Businesses are rapidly integrating AI into their operations, customer service, sales, marketing, and for predictive work. From healthcare and education to logistics, finance, banks, and agriculture, AI is becoming an integral part of business. AI also brings parallel challenges in ethics, privacy, bias, and governance. To balance and manage AI, the Ministry of Electronics & Information Technology (MeitY) launched AI Governance Guidelines on 5 November 2025, signalling a shift from rigid regulation to a calibrated, ecosystem-friendly framework.
Shri S. Krishnan, Secretary, MeitY, added, “Our focus remains on using existing legislation wherever possible. At the heart of it all is human centricity, ensuring AI serves humanity and benefits people’s lives while addressing potential harms.”
The guidelines have two main goals. First, they want AI to be used more in key areas such as farming, health, education, and finance. Second, they want AI systems to be clear, fair, responsible, and suitable for Indian society. Instead of creating a brand-new AI law, India decided to add these new guidelines to the laws that already exist, the Digital Personal Data Protection Act, 2023.
The AI governance guidelines have four main parts
1. Seven guiding principles (Sutras) for using AI in an ethical and responsible way.
2. Key recommendations across six pillars of AI governance.
3. An action plan mapped to short, medium, and long-term timelines.
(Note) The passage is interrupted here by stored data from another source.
-- ==== Sys2Proof/Safety.lean ====
section
/-!
DEFINITION. What counts as a safe run: a step that neither faults nor is refused, and the form of memory
that every step keeps.
-/

namespace Sys2Proof.Machine

/-- The machine goes on from this state. -/
def Advances (s : State) : Prop := ∃ t, step s = .next t

/-- The memory of the state is in its canonical form. -/
abbrev State.MemoryWf (s : State) : Prop := s.mem.wf = true

end Sys2Proof.Machine
end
4. Practical guidance for organisations, developers, and government to make sure AI is used in a clear and responsible way.
India’s plan is practical and combines technology with law. It is built on Digital Public Infrastructure (DPI) and uses both voluntary actions and rules.
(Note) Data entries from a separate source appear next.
/-- System agents and scrubs (R4, R291, R408, R431, R469, R470, R480): an agent's write stores its bytes in memory, or writes the register it
names; a read answers the bytes, poisoned where a line's code fails; an address with no device is dropped and logged, and operand
memory ignores a write. A scrub's finding is logged, and a task whose placed copy, or another store of whose state, is lost takes F_ECC
(R481), as a line of DRAM or shared memory is lost by being poisoned.
The model's choices it rests on: log entries 113, 114, 116, 117 and 118. -/
def Obligations.AgentsAndScrubs : Prop :=
  (∀ (s : State) (agent : BitVec 14) (pa : Nat), (agent = 0x3FFF ∨ Claims.Heard s agent) →
    (∀ bytes, let n := bytes.length
      let does := fun (s' : State) => exec (.systemAgentWrite agent pa bytes) s = .next s'
      (reachOf pa n = .memory → n ≠ 0 → pa % 64 + n ≤ 64 → s.mem.wf = true → s.lineGood pa 0 = true →
        (∀ k < n, s.wordRefusesWrite ((pa + k) / 4 * 4) = false) → ∃ s' : State, does s' ∧
          (∀ k < n, some (s'.mem.read (pa + k)) = bytes[k]?) ∧ ∀ a, a < pa ∨ pa + n ≤ a → s'.mem.read a = s.mem.read a) ∧
      (reachOf pa n = .operand → does s) ∧
      (∀ (w : Word) s1, bytes = bytesOfNat w.toNat 4 → reachOf pa 4 = .registers → pa % 4 = 0 →
        s.writeRegWord ⟨pa - registerBase, false, w.zeroExtend 64, false⟩ = some s1 → does s1) ∧
      (reachOf pa n = .registers → pa % 4 ≠ 0 → does s) ∧
      (reachOf pa n = .none → does (s.logEvent 0x0A 0x3F (agent.zeroExtend 32) pa))) ∧
    (∀ n, let does := fun (s' : State) => exec (.systemAgentRead agent pa n) s = .next s'
      (reachOf pa n = .memory → (∀ k < n, s.lineGood (pa + k) 0 = true) →
        does (s.send (.readReply agent pa ((List.range n).map fun k => s.mem.read (pa + k)) false))) ∧
      (∀ k, reachOf pa n = .memory → k < n → s.lineGood (pa + k) 0 = false → (∀ i < k, s.lineGood (pa + i) 0 = true) → ∃ bs : List Byte,
        bs.length = n ∧ (∀ i < n, s.lineGood (pa + i) 0 = true → bs[i]? = some (s.mem.read (pa + i))) ∧
        does ((s.freshen.send (.readReply agent pa bs true)).logEvent 0x09 0x3F (agent.zeroExtend 32) ((pa + k) / 64 * 64))) ∧
      (reachOf pa n = .operand → does (s.send (.readReply agent pa ((List.range n).map fun k => s.mem.read (pa + k)) false))) ∧
      (reachOf pa 4 = .registers → pa % 4 = 0 → n = 4 → let r := s.readRegWord (pa - registerBase)
        does (r.2.send (.readReply agent pa (bytesOfNat r.1.toNat 4) false))) ∧
      (reachOf pa n = .none → does (s.logEvent 0x0A 0x3F (agent.zeroExtend 32) pa)))) ∧
  (∀ (s : State) (h q : Nat), exec (.configScrub h q .clean) s = .next s ∧
    (∀ n, exec (.configScrub h q (.corrected n)) s = .next (s.logEvent 0x05 h (BitVec.ofNat 32 n) 0)) ∧
    exec (.configScrub h q .uncorrectable) s = .next (s.logEvent 0x04 h (BitVec.ofNat 32 q) 0) ∧
    (∀ t, s.holder h q = some t → t.phase = .running → s.task? t.id = some t → ∃ s' : State, exec (.configScrub h q .copyLost) s = .next s' ∧
      (s'.task? t.id).map (fun u => (u.phase, u.cause.map (·.code))) = some (.aborting, some 0x14) ∧ .event (.taskAbort t.id) ∈ s'.agenda) ∧
    (∀ t site x y, s.holder h q = some t → t.phase = .running → s.task? t.id = some t → ∃ s' : State,
      exec (.configScrub h q (.stateLost site x y)) s = .next s' ∧ .event (.taskAbort t.id) ∈ s'.agenda ∧
      (s'.task? t.id).map (fun u => (u.phase, u.cause.map fun c => (c.code, c.d0, c.d1))) =
        some (.aborting, some (0x14, site.zeroExtend 32, (y ++ x : BitVec 12).zeroExtend 32))) ∧
    (∀ pa, (regionOf pa).structured = true → ∃ s' : State, exec (.configScrub h q (.lineLost pa)) s = .next s' ∧ ∀ y, s'.lineGood pa y = false))

/-- Power and heat (R456 to R464, R466): a sample converts every diode; a sensor at 110 °C resets the package with the cause of a shutdown, and
else the trip of a tower and the refresh window of a die follow their limits. A control period whose snapshot has been taken chooses its
targets, writes those that have changed one after another as QM_TARGET writes of the bobbin, and ends with its report, in which BEAT is
counted. A hot tower's domains, and of the package those that drew most until the excess power is covered, are lowered by 25 mV; a target
under POLICY 1 is 1,000 mV where nothing bounds it. The watchdog brings every domain that is not pinned to 700 mV. The feed governor counts
a window once; a store that it, or a stall of the pumps, has let down rises from where it stands.
The model's choices it rests on: log entries 104, 105, 107 and 108. -/
def Obligations.HeatAndPower : Prop :=
  (∀ c c30 c100 : Nat, c30 < c100 → Claims.Reads (temperature c c30 c100).toNat c c30 c100) ∧
  (∀ s : State, s.sensors.length = 128 → ∃ s1 s' : State,
    exec .sensorSample s = .next s' ∧ s1 = { s with sensors := s1.sensors, fresh := s.fresh + 1 } ∧ s1.sensors.length = 128 ∧
    (∀ n < 128, let c := Config.sensorCode n s.fresh
      s1.sensors[n]? = some ⟨true, c, temperature c.toNat (Config.calC30 n).toNat (Config.calC100 n).toNat⟩) ∧
    ((∃ n < 128, 1760 ≤ Claims.t16 s1 n) → Claims.IsReset s1 s' 4) ∧
    ((∀ n < 128, Claims.t16 s1 n < 1760) → s'.sensors = s1.sensors ∧ s'.time = s.time ∧ s'.tasks = s.tasks ∧
      (∀ k < 4, k ∈ s'.trips ↔ ∃ n < 32, (if k ∈ s.trips then 1632 else 1680) ≤ Claims.t16 s1 (32 * k + n)) ∧
      (∀ k < 4, ∀ d < 8, 8 * k + d ∈ s'.hotDies ↔
        if 8 * k + d ∈ s.hotDies then 1312 ≤ Claims.t16 s1 (32 * k + 21 + d) else 1360 < Claims.t16 s1 (32 * k + 21 + d)))) ∧
  (∀ s : State, s.bobbin.due = false → exec .controlPeriod s = .next s) ∧
  (∀ s : State, s.bobbin.due = true → s.bobbin.writes = none → s.hoops.length = 64 → (∀ x ∈ s.hoops, x.domains.length = 5) →
    ∃ (s' : State) (ws : List (Nat × BitVec 10)), exec .controlPeriod s = .next s' ∧ s'.agenda = s.agenda ++ [.event .controlPeriod] ∧
      s'.bobbin = { s.bobbin with writes := some ws } ∧ s'.mem = s.mem ∧ s'.tasks = s.tasks ∧ (s.bobbin.en = false → ws = []) ∧
      ∀ h < 64, ∀ d < 5, let x := s.domain h d
        let r := s.boundTarget s.powerLowered h d
        s'.domain h d = { x with bounded := r.2 } ∧
        (s.bobbin.en = true → ((∃ v, (5 * h + d, v) ∈ ws) ↔ r.1 ≠ x.mv.toNat) ∧ ∀ v, (5 * h + d, v) ∈ ws → v = BitVec.ofNat 10 r.1)) ∧
  (∀ (s : State) (n : Nat) (v : BitVec 10) (rest : List (Nat × BitVec 10)) (s1 : State), s.bobbin.due = true →
    s.bobbin.writes = some ((n, v) :: rest) → n < 320 →
    exec (.qmTargetWrite ⟨0x200004 + 0x1000 * (n / 5) + 0x100 * (n % 5), false, v.zeroExtend 64, true⟩)
      { s with bobbin := { s.bobbin with writes := some rest } } = .next s1 → exec .controlPeriod s = .next (s1.push .controlPeriod)) ∧
  (∀ s : State, s.bobbin.due = true → s.bobbin.writes = some [] → ∃ s' : State, exec .controlPeriod s = .next s' ∧ s'.agenda = s.agenda ∧
    s'.bobbin.beat = s.bobbin.beat + 1 ∧ s'.bobbin.pwr = Config.packagePower s.bobbin.seen ∧ s'.bobbin.due = false ∧
    s'.bobbin.pbnd = s.overPower ∧ s'.mem = s.mem ∧ s'.tasks = s.tasks ∧ s'.hoops = s.hoops ∧
    (∃ unstated, s'.feedcap = if (Config.fixedRailPower s.bobbin.seen).toNat < s.bobbin.capw.toNat then
      s.bobbin.capw - Config.fixedRailPower s.bobbin.seen else unstated)) ∧
  (∀ (s : State) (power : List Nat) (h d : Nat), let x := s.domain h d
    let v := (s.boundTarget power h d).1
    let bound := s.hot (h / 16) = true ∨ 5 * h + d ∈ power
    (bound → v ≤ 1000 ∧ v ≤ max 550 (x.mv.toNat - 25) ∧ 550 ≤ v) ∧
    (¬bound → x.bounded = false → 550 ≤ v ∧ v ≤ 1000) ∧
    (¬bound → x.bounded = false → x.ranLast = true → s.bobbin.policy = true → v = 1000) ∧
    (¬bound → x.bounded = false → x.ranLast = false → 550 ≤ x.mv.toNat → x.mv.toNat ≤ 1000 → v = x.mv.toNat) ∧
    (¬bound → x.bounded = true → s.overPower = true → x.mv.toNat < s.candidate h d → v = x.mv.toNat)) ∧
  (∀ s : State, let drew := fun n => (s.domain (n / 5) (n % 5)).drew
    s.byCharge.Pairwise (fun a b => drew b ≤ drew a) ∧ (∀ n, n ∈ s.byCharge ↔ n < 320) ∧ (s.overPower = false → s.powerLowered = []) ∧
    (s.overPower = true → ∃ rest, s.byCharge = s.powerLowered ++ rest ∧
      (rest = [] ∨ s.excessPower ≤ (s.powerLowered.map fun n => Config.powerSaving s.bobbin.seen n).sum))) ∧
  (∀ s : State, s.hoops.length = 64 → (∀ x ∈ s.hoops, x.domains.length = 5) → ∃ s' : State, exec .watchdogFire s = .next s' ∧ s'.bobbin.wdog = true ∧
    ∀ h < 64, ∀ d < 5, (s'.domain h d).mv = if (s.domain h d).pin then (s.domain h d).mv else 700) ∧
  (∀ s : State, (s.capReached = false → exec .feedWindow s = .next { s with capReached := false, windowFeed := 0 }) ∧
    (s.capReached = true → ∃ s' : State, exec .feedWindow s = .next s' ∧ s'.capReached = false ∧ s'.windowFeed = 0 ∧
      ∀ h d, let x := s.domain h d
        s'.domain h d = if x.st = .feed ∧ x.schedule = false ∧ h < s.hoops.length ∧ d < (s.hoop h).domains.length then
          { x with low := BitVec.ofNat 10 (min x.low.toNat (s.holdMv h d)) } else x) ∧
    (s.feedcap ≠ 0 → s.capReached = false → exec .feedcapReached s = .next { s with
      capReached := true, thrw := if s.thrw = 0xFFFFFFFF then s.thrw else s.thrw + 1 }) ∧
    ((s.feedcap = 0 ∨ s.capReached = true) → exec .feedcapReached s = .next s) ∧
    exec .pumpRailLow s = .next { s with pumpsStalled := true } ∧
    (s.pumpsStalled = false → exec .pumpRailRestore s = .next s) ∧
    (s.pumpsStalled = true → ∃ s' : State, exec .pumpRailRestore s = .next s' ∧ s'.pumpsStalled = false ∧
      ∀ h d, let x := s.domain h d
        s'.domain h d = if x.st = .feed ∧ x.schedule = false ∧ h < s.hoops.length ∧ d < (s.hoop h).domains.length then
          { x with low := BitVec.ofNat 10 (min x.low.toNat 420) } else x) ∧
    ∀ k d, exec (.dramRefresh k d) s = .next s)

namespace Sys2Proof.Claims

/-- The invariant of the machine: memory is in its canonical form, and the words that are not empty stand in rising order of address, once each. -/
def Inv (s : State) : Prop := s.mem.wf = true ∧ WordsRise s

/-- The place of the agenda that the next step looks at, and the state without the choice it took. -/
def looksAt (s : State) : Nat × State :=
  match s.choices with
  | [] => (s.cursor, s)
  | c :: rest => (c, { s with choices := rest })

/-- The state in which the first `m` words of the set at place `k` fire: they have left the agenda, and the rest of the set stays in its
place. -/
def begun (s : State) (k : Nat) (g : Firing) (m : Nat) : State :=
  let s1 : State := { s with agenda := s.agenda.eraseIdx k, cursor := 0, cur := some (.firing g, k) }
  if m < g.n then
    { s1 with agenda := s1.agenda.take k ++ .firing (g.part m (g.n - m)) :: s1.agenda.drop k, cur := some (.firing (g.part 0 m), k) }
  else s1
Key Principles (Seven Sutras) from the India AI Governance Guidelines (2025)
The seven guiding principles proposed for AI governance in India:
- Trust is the Foundation: AI systems should be made so that people can trust them. They must be safe, work as expected, and be responsible.
- People First: AI should help people do more, not take away human decision-making. In important situations, people should make the final decision.
- Innovation over Restraint: India’s framework avoids over-regulation that stifles creativity. The state’s role is to enable responsible innovation, not to control it prematurely.
- Fairness & Equity: AI must treat everyone equally, regardless of gender, caste, language, or region. AI should be checked so that it is not unfair and shows the diversity of the Indian people.
- Accountability: Everyone who works with AI, such as developers, users, or companies, must take responsibility for what they do.
- Understandable by Design: AI should not be a “black box.” People and government should be able to understand how AI works and why it makes certain decisions.
- Safety, Resilience & Sustainability: AI systems must be robust, secure, and environmentally responsible.
Globally, governments are grappling with how much to regulate AI and which applications to ban. India’s plan is different because it does not start with strict rules. Instead, it helps new ideas grow while managing risks.
Read full details here.
Ajay Kumar Sood, Principal Scientific Advisor to the Government of India, said, “The guiding principle that defines the spirit of the framework is simple, ‘Do No Harm’. We focus on creating sandboxes for innovation and on ensuring risk mitigation within a flexible, adaptive system. The IndiaAI Mission will enable this ecosystem and inspire many nations, especially across the Global South.”